Stored items from a collection
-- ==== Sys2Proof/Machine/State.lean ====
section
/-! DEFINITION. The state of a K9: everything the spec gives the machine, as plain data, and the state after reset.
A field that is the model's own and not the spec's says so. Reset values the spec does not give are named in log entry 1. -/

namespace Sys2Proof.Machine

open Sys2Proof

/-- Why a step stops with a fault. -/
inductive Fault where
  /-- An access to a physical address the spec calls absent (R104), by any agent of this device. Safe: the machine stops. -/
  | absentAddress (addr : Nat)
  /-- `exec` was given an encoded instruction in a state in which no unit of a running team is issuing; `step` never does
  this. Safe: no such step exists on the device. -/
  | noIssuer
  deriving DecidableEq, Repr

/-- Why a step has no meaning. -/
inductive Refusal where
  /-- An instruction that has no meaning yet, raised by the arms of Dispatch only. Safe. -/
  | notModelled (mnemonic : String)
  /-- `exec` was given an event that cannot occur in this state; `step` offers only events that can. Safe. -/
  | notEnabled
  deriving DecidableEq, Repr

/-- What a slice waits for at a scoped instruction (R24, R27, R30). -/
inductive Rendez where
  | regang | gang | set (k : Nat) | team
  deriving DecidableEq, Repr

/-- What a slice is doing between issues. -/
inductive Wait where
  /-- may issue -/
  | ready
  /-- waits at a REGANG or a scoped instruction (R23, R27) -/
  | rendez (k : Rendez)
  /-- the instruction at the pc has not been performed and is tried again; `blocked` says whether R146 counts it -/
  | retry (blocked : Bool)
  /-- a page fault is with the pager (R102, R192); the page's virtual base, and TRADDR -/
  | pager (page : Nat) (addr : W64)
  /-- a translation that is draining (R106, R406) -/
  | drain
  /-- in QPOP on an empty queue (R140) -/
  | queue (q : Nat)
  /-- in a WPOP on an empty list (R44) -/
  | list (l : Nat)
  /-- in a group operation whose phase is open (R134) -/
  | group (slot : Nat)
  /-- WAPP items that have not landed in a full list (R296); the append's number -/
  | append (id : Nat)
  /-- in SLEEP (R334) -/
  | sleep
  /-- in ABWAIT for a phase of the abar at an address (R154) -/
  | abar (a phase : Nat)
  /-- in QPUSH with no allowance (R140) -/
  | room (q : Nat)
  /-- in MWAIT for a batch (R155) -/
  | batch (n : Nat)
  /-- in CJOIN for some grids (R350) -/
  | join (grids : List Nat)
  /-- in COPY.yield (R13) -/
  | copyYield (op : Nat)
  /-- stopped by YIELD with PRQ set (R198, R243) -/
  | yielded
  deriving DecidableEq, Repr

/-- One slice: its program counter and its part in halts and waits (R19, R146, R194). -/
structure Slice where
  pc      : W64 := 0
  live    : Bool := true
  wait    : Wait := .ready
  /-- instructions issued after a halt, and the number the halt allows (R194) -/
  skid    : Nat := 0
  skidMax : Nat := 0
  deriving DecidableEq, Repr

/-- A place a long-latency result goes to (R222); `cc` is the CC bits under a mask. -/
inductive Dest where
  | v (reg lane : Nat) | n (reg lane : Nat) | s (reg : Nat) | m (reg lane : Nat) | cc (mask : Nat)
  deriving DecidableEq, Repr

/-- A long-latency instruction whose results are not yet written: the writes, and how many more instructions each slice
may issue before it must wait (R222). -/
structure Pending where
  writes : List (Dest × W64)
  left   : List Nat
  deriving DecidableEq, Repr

_Task requirements_
Beginning at the line with "(slot : Nat)" and ending at the line with "(grids : List Nat)", reproduce each line of the data above exactly, and add no other lines.

_Response area_
  | group (slot : Nat)
  /-- WAPP items that have not landed in a full list (R296); the append's number -/
  | append (id : Nat)
  /-- in SLEEP (R334) -/
  | sleep
  /-- in ABWAIT for a phase of the abar at an address (R154) -/
  | abar (a phase : Nat)
  /-- in QPUSH with no allowance (R140) -/
  | room (q : Nat)
  /-- in MWAIT for a batch (R155) -/
  | batch (n : Nat)
  /-- in CJOIN for some grids (R350) -/
  | join (grids : List Nat)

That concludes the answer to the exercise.